> **Task instructions**
Take the entries that follow and return exactly the lines from the one holding "of O:0310.6 -/" through the one holding "copyB : Bool := false", both included. Nothing else is needed.

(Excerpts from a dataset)
/-- The array and the units that look after it. -/
structure ArrayState where
  /-- the data bits of the cells, by physical tile, row and byte (p * 0x1100 + row * 64 + byte, R163), canonical: addresses strictly
  rising, no zero byte listed; an unlisted byte reads zero -/
  mem : List Host.Cell := []
  /-- bit errors now standing in stored words (physical word p * 544 + row * 8 + word), and the data bits among them that read
  wrong (Table 4.5) -/
  errs : NatMap := []
  flips : NatMap := []
  /-- words whose cells fail write attempts: how many attempts fail (R243) -/
  weak : NatMap := []
  /-- the weak-word table: word and intended content, 8 entries (R246) -/
  weakTable : List (Nat × Nat) := []
  /-- weak words that found no entry and stay as their last retry left them, until they are repaired (R249) -/
  weakLeft : List Nat := []
  /-- weak words whose WEAK record stands in the witness tile, with the content that it gives: what Kiln repairs at the next start (R251) -/
  weakNotes : List (Nat × Nat) := []
  /-- spare rows in use (R133) -/
  rows : List RowMap := []
  /-- spare rows that failed their last Kiln (R133): tile and row -/
  rowsBad : List (Nat × Nat) := []
  /-- the spare tiles, by number (R134) -/
  spares : List Spare := List.replicate 16 {}
  /-- spares that Kiln has not yet passed in this life (R134) -/
  sparesUntested : List Nat := []
  /-- the tile whose whole content stands in the park tile (R156) -/
  parkTile : Option Nat := none
  /-- uncorrectable words that a move of their page carried as they stood, and that have shown nothing new since (R933) -/
  carried : List Nat := []
  /-- words queued for a correction write-back (R179) -/
  writeBack : List Nat := []
  /-- repairs scheduled: physical tile and row (R140) -/
  pendingRepair : List (Nat × Nat) := []
  /-- repair copies waiting or under way (R197, R930) -/
  copies : List CopyJob := []
  /-- writes of the running code copy waiting for a quiescent point (R208) -/
  codeWaits : List Nat := []
  /-- a switch of code copies for repair waits (R906) -/
  codeSwitch : Bool := false
  /-- microseconds of SERVICE above Tj 125 °C not yet counted as a second of O:0310.6 -/
  hotMicros : Nat := 0
  /-- the running engine code copy: false A, true B -/
  copyB : Bool := false
  /-- the on-demand scrub's next row and its end (tile, row, last tile) (R190) -/
  onDemand : Option (Nat × Nat × Nat) := none
  /-- the field Kiln run under way (R152) -/
  fieldKiln : Option FieldKiln := none
  /-- wear of this life per tile, and the stored counts (R255, R257) -/
  lifeWear : NatMap := []
  storedWear : NatMap := []
  /-- tiles whose wear count has passed a level of R258, until the fault is raised -/
  wearDue : List Nat := []
  /-- corrections and uncorrectable reads of this life already added to O:0200.10 to .12 -/
  addedSingle : Nat := 0
  addedDouble : Nat := 0
  addedBad : Nat := 0
  /-- the retries of this life already added to O:0312.2 (R257) -/
  retriesFlushed : Nat := 0
  /-- tiles whose wear faults have been raised: p * 2, and p * 2 + 1 for wear-out (R258) -/
  wearRaised : List Nat := []
  deriving DecidableEq, Repr

/-- A field event that is open (Table 5.3). `since` is its start on the running count, which the duration is taken from when
TIME64 moves at step 15 (R863), and `inhibited` the microseconds of it spent in INHIBIT before the stay that stands. -/
structure FieldEvent where
  start : Nat
  since : Nat := 0
  inhibited : Nat := 0
  life : Nat
  peakF : Nat := 0
  peakG : Nat := 0
  peakQ : Nat := 0
  level : Nat := 0
  attack : Bool := false
  early : Bool := false
  rawDropped : Nat := 0
  failed : Nat := 0
  written : Bool := false
  deriving DecidableEq, Repr

/-- The field gate and its events (chapter 5). -/
structure FieldState where
  /-- consecutive samples counted toward NOTICE, and toward a release to NOTICE and to QUIET (Table 5.1) -/
  noticeCount : Nat := 0
  toNotice : Nat := 0
  toQuiet : Nat := 0
  /-- TIME64 of the first sample above the notice level of the run being counted, and the largest F with its quadrant and the
  largest G of that run -/
  firstAbove : Nat := 0
  runF : Nat := 0
  runQ : Nat := 0
  runG : Nat := 0
  /-- TIME64 of the entry into INHIBIT that stands -/
  inhibitSince : Nat := 0
  /-- microseconds in INHIBIT in this life, before the stay that stands (O:0300.9) -/
  inhibitUs : Nat := 0
  /-- the event that is open -/
  event : Option FieldEvent := none
  /-- closed events whose record waits, with their duration in ms -/
  closing : List (FieldEvent × Nat) := []
  /-- the ring of closed or written event records, newest first, 16 of 32 bytes (R236) -/
  ring : List (List Byte) := []
  deriving DecidableEq, Repr

/-! ## Time (chapter 18) -/

/-- A slot of the time record pair (R865). -/
structure TimeRecord where
  seq : Nat := 0
  mark : Nat := 0
  lease : Nat := 0
  life : Nat := 0
  ok : Bool := false
  deriving DecidableEq, Repr

/-- The time base (R861 to R881). -/
structure TimeBase where
  /-- VIN is at or above 2.0 V and TIME64 counts (R863) -/
  running : Bool := false
  /-- TIME64 -/
  now : Nat := 0
  /-- the count was lost since the previous life's step 15 (R869) -/
  lost : Bool := true
  /-- the AON end register and its valid flag (R868) -/
  endReg : Nat := 0
  endValid : Bool := false
  /-- the two slots of the time record (R865) -/
  recA : TimeRecord := {}
  recB : TimeRecord := { seq := 1, mark := 0, lease := 2000000, life := 1, ok := true }
  /-- the record engine's last stamp (R875) -/
  lastStamp : Nat := 0
  /-- microseconds until the next added or omitted count of a slew (R878) -/
  slewWait : Nat := 0
  /-- the last pair: own latch and offset, for the drift (R881) -/
  pairTime : Nat := 0
  pairOffset : Int := 0
  pairSeen : Bool := false
  deriving DecidableEq, Repr

/-! ## Faults and the witness tile (chapter 19) -/

/-- A witness record waiting to be written (Table 19.3): kind and code bytes, detail and context. -/
structure WitnessItem where
  kind : Nat
  code : Nat
  detail : Nat
  time : Nat
  context : List Byte
  deriving DecidableEq, Repr

/-- The last full raise of one code and detail (R911). -/
structure RaiseMark where
  code : Nat
  detail : Nat
  time : Nat
  deriving DecidableEq, Repr

/-- The raises of one code in this life (O:6003). -/
structure CodeCount where
  code : Nat
  raises : Nat
  time : Nat
  detail : Nat
  deriving DecidableEq, Repr

/-- The failure logic. -/
structure FaultState where
  /-- the fault log, newest first, at most 32 entries of 16 bytes (R910) -/
  log : List (List Byte) := []
  /-- the last full raise of each code and detail (R911) -/
  marks : List RaiseMark := []
  /-- raises by code (O:6003) -/
  counts : List CodeCount := []
  /-- first occurrences of code, tile and page in this life (R912) -/
  seen : List (Nat × Nat × Nat) := []
  /-- faults raised in BRINGUP or STANDBY whose frame and append wait: log entries, oldest first (R913) -/
  held : List (List Byte) := []
  /-- the witness queue (R926), at most 8 -/
  queue : List WitnessItem := []
  /-- witness records held until the witness tile passes or the wake (R913) -/
  early : List WitnessItem := []
  /-- the next witness position (R924) -/
  position : Nat := 0
  deriving DecidableEq, Repr

/-! ## Records (chapters 9 and 10) -/

/-- A slot of the shadow SRAM (R459): the channel and shadow slot it belongs to, its content and its dirty mark. -/
structure ShadowSlot where
  chan : Nat
  idx : Nat
  /-- the place of the slot in the SRAM, g of R610 -/
  sram : Nat
  /-- its record data, and whether it is DIRTY (R445) -/
  data : List Byte := []
  dirty : Bool := false
  /-- TIME64 of the last write into it (R445); 0 when EMPTY -/
  stamp : Nat := 0
  /-- the SEQ of the saved record it was loaded from or saved as, 0 when none -/
  seq : Nat := 0
  /-- the slot of its pair (0 A, 1 B) that holds the pair's newest valid record -/
  newest : Option Nat := none
  deriving DecidableEq, Repr

/-- An entry of the Mortar journal, p 550 to 553, by its position (R476 to R481). -/
inductive JEntry where
  /-- a verbatim image of a target: channel and array slot with its 64 bytes, or channel 32 for a configuration store
  record, named by its object, with its members' values -/
  | image (chan slot : Nat) (data : List Byte)
  /-- the decision point: transaction number, stamp and targets -/
  | intent (seq txn stamp : Nat) (targets : List (Nat × Nat))
  | done (seq txn stamp : Nat)
  /-- an entry that fails its check (R144) -/
  | torn
  deriving DecidableEq, Repr

/-- The staged group (R471 to R474): its owner, when it was opened, and its records (channel, data). -/
structure StagedGroup where
  owner : Src
  since : Nat
  records : List (Nat × List Byte) := []
  deriving DecidableEq, Repr

/-- A COUNTER channel's step credit (R498): millionths of a unit per counter, and the TIME64 they were reckoned at. -/
structure Credit where
  chan : Nat
  credit : List Nat
  since : Nat
  deriving DecidableEq, Repr

/-- The value of the last bond write or vote that completed (R542): the slot data of its record. -/
structure BondValue where
  bond : Nat
  len : Nat
  stamp : Nat
  seq : Nat
  data : List Byte
  deriving DecidableEq, Repr

/-- An append of the Iakel's own waiting to be made (R493): the channel, the entry's data, the naming member's number
in O:10F3.2, and the entry's stamp where it is that of the event (Table 13.5). -/
structure InternalAppend where
  chan : Nat
  data : List Byte
  source : Nat
  stamp : Option Nat := none
  deriving DecidableEq, Repr

/-- The record engine beside its members: channels, shadow SRAM, Mortar and the staged group. -/
structure Engine where
  /-- the shadow SRAM: the slots of the live SHADOW channels (R459) -/
  shadow : List ShadowSlot := []
  /-- newest valid record of each key (R489): channel * 256 + key, value slot + 1 -/
  keys : NatMap := []
  /-- the credits of step limits (R498) -/
  credits : List Credit := []
  /-- TIME64 of the last periodic save per channel (R463) -/
  lastSave : NatMap := []
  /-- the value of the last bond write or vote of each bond (R542) -/
  bondLast : List BondValue := []
  /-- FILL channels whose log-fill fault stands until the next clear (R507) -/
  fillRaised : List Nat := []
  /-- channels whose dropped-append fault has been raised in this life (R509) -/
  dropRaised : List Nat := []
  /-- ACCUM channels whose open interval opened after a gap (R521) -/
  gaps : List Nat := []
  /-- the staged group that is open (R471) -/
  staged : Option StagedGroup := none
  /-- the Mortar journal by position; an unlisted position is unwritten (R477) -/
  journal : List (Nat × JEntry) := []
  /-- appends waiting until the engine can write them -/
  work : List InternalAppend := []
  /-- array writes of the engine in this life: what a deferral is judged by (R227) -/
  writes : Nat := 0
  deriving DecidableEq, Repr

/-- The slot pair of one record of the configuration store (R143), named by its object: the SEQ of the newest write and the slot
that holds it, whether each of the two slots passes R449, and the values that the other slot holds of the members which the
newest write changed. The newest write's values are the members' own. -/
structure CfgPair where
  obj : Nat
  seq : Nat
  inB : Bool
  newOk : Bool := true
  oldOk : Bool := false
  old : List (Nat × Nat × Nat) := []
  deriving DecidableEq, Repr

/-! ## Requests (chapter 16) -/

/-- A request waiting in a source's queue, or in flight (R787, R789). -/
structure Request where
  src : Src
  block : List Byte
  /-- the record engine's own consistency check fails while it serves the request (R786) -/
  fails : Bool := false
  deriving DecidableEq, Repr

/-- What answers a SEALED_WRITE whose MAC passed: session number, counter and key of its response MAC (R743, R748). -/
structure Seal where
  num : Nat
  counter : Nat
  ks : List Byte
  deriving DecidableEq, Repr

/-- A deferred request (R229): with what its seal and role checks gave when it began, and its deadline. -/
structure Deferred where
  req : Request
  /-- the session role the checks were passed under: 0 none, 1 OWNER, 2 SERVICE -/
  role : Nat
  /-- the response MAC's session counter, when it was a SEALED_WRITE -/
  sealed : Option Seal := none
  /-- TIME64 of its deadline under INHIBIT (R229) -/
  deadline : Nat
  deriving DecidableEq, Repr

/-- A response block (Table 16.6). -/
structure Response where
  tag : Nat
  status : Nat
  flags : Nat := 0
  data : List Byte := []
  deriving DecidableEq, Repr

/-- A remembered request of a source with its response (R790). -/
structure Remembered where
  block : List Byte
  resp : Response
  deriving DecidableEq, Repr

/-- What a segment transfer reads from (R799). -/
inductive TransferOf where
  /-- an ATTEST answer held whole -/
  | attest (data : List Byte)
  /-- O:0507.4, the readout lines -/
  | readout
  /-- O:1801.3, the stream of an extent -/
  | stream (extent : Nat) (data : List Byte)
  deriving DecidableEq, Repr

> **Final answer**
  /-- microseconds of SERVICE above Tj 125 °C not yet counted as a second of O:0310.6 -/
  hotMicros : Nat := 0
  /-- the running engine code copy: false A, true B -/
  copyB : Bool := false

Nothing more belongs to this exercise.